* **Records supplied**
-- ==== Sys2Proof/Certificates/Slice0/Obligations.lean ====
section
/-! DEFINITION. What the model is held to: statements from the numbered rules of spec/, listed in OBLIGATIONS.json. -/

open Sys2Proof Sys2Proof.Machine

/-! ## Steps and commands -/

/-- The model's own queue (notes/assumptions/1.md): a step takes the command at the front and runs it with the queue's rest. -/
def Obligations.StepTakesFront : Prop :=
  ∀ (c : Instr) (rest : List Instr) (s : State), step { s with pending := c :: rest } = exec c { s with pending := rest }

/-- The model's choice (notes/assumptions/1.md): on an empty queue a step is one microsecond of the time base. Every running timer is
one less, every other timer and all other state are kept; with no timer then at 0 nothing else happens, and with one alone at 0 its
expiry is carried out. -/
def Obligations.IdleStepCountsTime : Prop :=
  ∀ s : State, s.pending = [] →
    let t : State := { s with
      intake := { s.intake with
        deadline := match s.intake.deadline with
          | .running us => .running (us - 1)
          | x => x
        markTimer := match s.intake.markTimer with
          | .running us => .running (us - 1)
          | x => x }
      seq := { s.seq with
        turnTimer := match s.seq.turnTimer with
          | .counting us => .counting (us - 1)
          | x => x
        overdue := match s.seq.overdue with
          | .counting us => .counting (us - 1)
          | x => x
        recallTimer := match s.seq.recallTimer with
          | .counting us => .counting (us - 1)
          | x => x }
      rpt := { s.rpt with flush := match s.rpt.flush with
        | .running us => .running (us - 1)
        | x => x } }
    let timers : List (Prop × Instr) :=
      [(t.intake.deadline = .running 0, .deadlineExpiry), (t.intake.markTimer = .running 0, .markTimerExpiry),
       (t.seq.turnTimer = .counting 0, .turnTimerExpiry), (t.seq.overdue = .counting 0, .overdueTimerExpiry),
       (t.seq.recallTimer = .counting 0, .recallTimerExpiry), (t.rpt.flush = .running 0, .flushTimerExpiry)]
    ((∀ e ∈ timers, ¬ e.1) → step s = .next t) ∧
    (∀ (i : Nat) (e : Prop × Instr), timers[i]? = some e → e.1 →
      (∀ (j : Nat) (e' : Prop × Instr), timers[j]? = some e' → e'.1 → j = i) → step s = exec e.2 t)

/-- The model's reading (notes/assumptions/26.md, DEDUCED): every command answers a next state in every state. It leaves the queue's
rest (notes/assumptions/1.md) as it was. -/
def Obligations.CommandsKeepQueue : Prop := ∀ (c : Instr) (s : State), ∃ t, exec c s = .next t ∧ t.pending = s.pending

/-! ## The Ring Port (R1 to R7, R190, R191) -/

/-- R1: a frame in error is counted and does nothing else, a length error first. R2, R9, R10, R12: what becomes of a checked frame that
no block of a station reads. -/
def Obligations.FramesAreDisposed : Prop :=
  ∀ (s : State) (f : RawFrame) (c : Instr), c ∈ frameCommands f →
    let unread := { s with rp := { s.rp with unexpected := min 65535 (s.rp.unexpected + 1) } }
    ((64 < f.lengthField ∨ f.payload.length ≠ f.lengthField) →
      exec c s = .next { s with rp := { s.rp with lengthErrors := min 65535 (s.rp.lengthErrors + 1) } }) ∧
    (f.lengthField ≤ 64 → f.payload.length = f.lengthField → crc f.body ≠ f.check →
      exec c s = .next { s with rp := { s.rp with checkErrors := min 65535 (s.rp.checkErrors + 1) } }) ∧
    (cleanFrame f → s.forwardingOnly = false →
      (f.source = s.rp.strap → exec c s = .next s) ∧
      (f.source ≠ s.rp.strap → f.dest = s.rp.strap →
        f.kindCode ≠ kindCommand → f.kindCode ≠ kindTakeover → f.kindCode ≠ kindReturn → exec c s = .next unread) ∧
      (f.source ≠ s.rp.strap → f.dest = s.rp.strap → f.kindCode = kindTakeover ∨ f.kindCode = kindReturn →
        s.auxAddr ≠ some f.source → exec c s = .next unread) ∧
      (f.source ≠ s.rp.strap → f.dest = 63 → f.kindCode = kindMark → f.source ≠ 0 → exec c s = .next (s.forward f)) ∧
      (f.source ≠ s.rp.strap → f.dest = 63 → f.kindCode ≠ kindMark → s.classify f = none → exec c s = .next (s.forward f)) ∧
      (f.source ≠ s.rp.strap → f.dest ≠ s.rp.strap → f.dest ≠ 63 → exec c s = .next (s.forward f)))

/-- R3: a forwarding-only station forwards every checked frame, takes no request and produces no frame. -/
def Obligations.ForwardingOnlyForwards : Prop :=
  ∀ s : State, s.forwardingOnly = true →
    (∀ (f : RawFrame) (c : Instr), c ∈ frameCommands f → cleanFrame f → exec c s = .next (s.forward f)) ∧
    (∀ (c : Instr) (src : Addr) (ws : List Word), requestOf c = some (src, ws) → ws.length ≤ 64 →
      ∃ tag, exec c s = .next (s.drawn.forward (makeFrame s.rp.strap src kindCommand tag ws))) ∧
    (∀ c ∈ [Instr.noticeFrame, .auxFrameQueued, .recordData, .recordEnd, .responseQueued .driveMaster,
      .responseQueued .serviceStation], exec c s = .next s) ∧
    ∀ f, s.joinPair f = s

/-- R4. -/
def Obligations.ForwardingBuffer : Prop :=
  ∀ (s : State) (f : RawFrame),
    (s.rp.buffer.length < 4 → s.rp.port ≠ .idle →
      s.forward f = { s with rp := { s.rp with buffer := s.rp.buffer ++ [f] } }) ∧
    (s.rp.buffer = [] → s.rp.port = .idle → s.forward f = { s with rp := { s.rp with port := .forwarding f } }) ∧
    (4 ≤ s.rp.buffer.length →
      s.forward f = { s with rp := { s.rp with forwardOverflow := min 65535 (s.rp.forwardOverflow + 1) } }) ∧
    (s.rp.buffer.length ≤ 4 → (s.forward f).rp.buffer.length ≤ 4) ∧
    (∀ g rest, s.rp.port = .idle → s.rp.buffer = g :: rest →
      s.arbitrate = { s with rp := { s.rp with port := .forwarding g, buffer := rest } }) ∧
    s.page0[3]? = some (wordOfNat s.rp.forwardOverflow)

/-- R5, R7: at the end of a transmission that is not a Restart response's, the arbiter starts the head of the forwarding buffer, else
the older frame of the priority pair, else the oldest frame of the general transmit queue, whose place falls free only as its own
transmission ends. -/
def Obligations.ArbiterChooses : Prop :=
  ∀ s : State, s.rp.port ≠ .idle → s.sendingRestart = false →
    ∃ t, exec .transmissionEnd s = .next t ∧ t = { s with rp := t.rp } ∧
      (let q := match s.rp.port with
        | .general _ => s.rp.queue.tail
        | _ => s.rp.queue
      let r := { s.rp with queue := q, waiters := t.rp.waiters }
      t.rp = match s.rp.buffer, s.rp.pair, q with
        | f :: rest, _, _ => { r with port := .forwarding f, buffer := rest }
        | [], f :: rest, _ => { r with port := .priority f, pair := rest }
        | [], [], f :: _ => { r with port := .general f }
        | [], [], [] => { r with port := .idle })

/-- R5, R6: a drive or echo frame joining the priority pair: with nothing held and the port idle its transmission starts; the rest is
said of a busy port. -/
def Obligations.PriorityPairJoins : Prop :=
  ∀ (s : State) (f : RawFrame), s.forwardingOnly = false →
    (s.rp.port = .idle → s.rp.buffer = [] → s.rp.pair = [] →
      s.joinPair f = { s with rp := { s.rp with port := .priority f } }) ∧
    (s.rp.port ≠ .idle →
      let same := fun g : RawFrame => g.kindCode = f.kindCode ∧ g.dest = f.dest
      (∀ l g r, s.rp.pair = l ++ g :: r → same g → (∀ x ∈ l ++ r, ¬ same x) →
        s.joinPair f = { s with rp := { s.rp with
          pair := l ++ f :: r, priorityOverrun := min 65535 (s.rp.priorityOverrun + 1) } }) ∧
      ((∀ x ∈ s.rp.pair, ¬ same x) → s.rp.pair.length < 2 →
        s.joinPair f = { s with rp := { s.rp with pair := s.rp.pair ++ [f] } }) ∧
      (∀ g h, s.rp.pair = [g, h] → ¬ same g → ¬ same h →
        s.joinPair f = { s with rp := { s.rp with
          pair := [h, f], priorityOverrun := min 65535 (s.rp.priorityOverrun + 1) } }))

/-- R190: a frame built with these fields carries them at the places the rule gives, with zero bits 0, and reads back as them; a
received header reads by the same places; the kind codes run from mark 0 to record end 16. -/
def Obligations.HeaderFields : Prop :=
  (∀ (dest src : Addr) (kind : Nat) (tag : Word) (payload : List Word), kind < 32 → payload.length < 128 →
    let f := makeFrame dest src kind tag payload
    f.h0.extractLsb' 10 6 = dest ∧ f.h0.extractLsb' 4 6 = src ∧ f.h0.extractLsb' 0 4 = 0#4 ∧
    (f.h1.extractLsb' 11 5).toNat = kind ∧ f.h1.extractLsb' 7 4 = 0#4 ∧
    (f.h1.extractLsb' 0 7).toNat = payload.length ∧ f.h2 = tag ∧
    f.dest = dest ∧ f.source = src ∧ f.kindCode = kind ∧ f.lengthField = payload.length ∧ f.tag = tag) ∧
  (∀ f : RawFrame, f.dest ++ f.source ++ f.h0.extractLsb' 0 4 = f.h0 ∧
    BitVec.ofNat 5 f.kindCode ++ f.h1.extractLsb' 7 4 ++ BitVec.ofNat 7 f.lengthField = f.h1 ∧ f.tag = f.h2) ∧
  [kindMark, kindReference, kindArmature, kindSpeed, kindVibration, kindTakeover, kindReturn, kindHandover, kindDecline,
    kindRecall, kindDrive, kindEcho, kindCommand, kindResponse, kindNotice, kindRecordData, kindRecordEnd] = List.range 17

/-- R191: the frame check is the register, all ones at first, after every bit of every word, most significant first, with the
generator x^16 + x^12 + x^5 + 1. Two lists of words that differ in one word have different checks; running on over the check word
leaves the register at 0; and every frame the part builds of at most 64 payload words passes R1's two checks. -/
def Obligations.FrameCheckCloses : Prop :=
  (∀ ws : List Word, crc ws =
    (ws.flatMap fun w => (List.range 16).map fun i => w.getLsbD (15 - i)).foldl
      (fun (r : Word) (b : Bool) => if r.getLsbD 15 = b then r <<< 1 else (r <<< 1) ^^^ (1#16 + 1#16 <<< 5 + 1#16 <<< 12))
      (BitVec.allOnes 16)) ∧
  (∀ (pre post : List Word) (w w' : Word), w ≠ w' → crc (pre ++ w :: post) ≠ crc (pre ++ w' :: post)) ∧
  (∀ ws : List Word, crc (ws ++ [crc ws]) = 0) ∧
  (∀ (dest src : Addr) (kind : Nat) (tag : Word) (payload : List Word), payload.length ≤ 64 →
    cleanFrame (makeFrame dest src kind tag payload))

/-- R2, R10, R171, R193: each request row is the command frame of its request kind, tag and arguments, received whole at the part's own
address; the cycle tag of the frame is not read. -/
def Obligations.CommandFrameIsRequest : Prop :=
  ∀ (c : Instr) (src : Addr) (ws : List Word), requestOf c = some (src, ws) → ws.length ≤ 64 →
    ∀ (s : State) (tag : Word), s.forwardingOnly = false →
      exec (.frameReceived (makeFrame s.rp.strap src kindCommand tag ws)) s = exec c s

* **Work item**
Check all the records above and select each line where the string "most" is found.

* **Exercise answer**
/-- R191: the frame check is the register, all ones at first, after every bit of every word, most significant first, with the
leaves the register at 0; and every frame the part builds of at most 64 payload words passes R1's two checks. -/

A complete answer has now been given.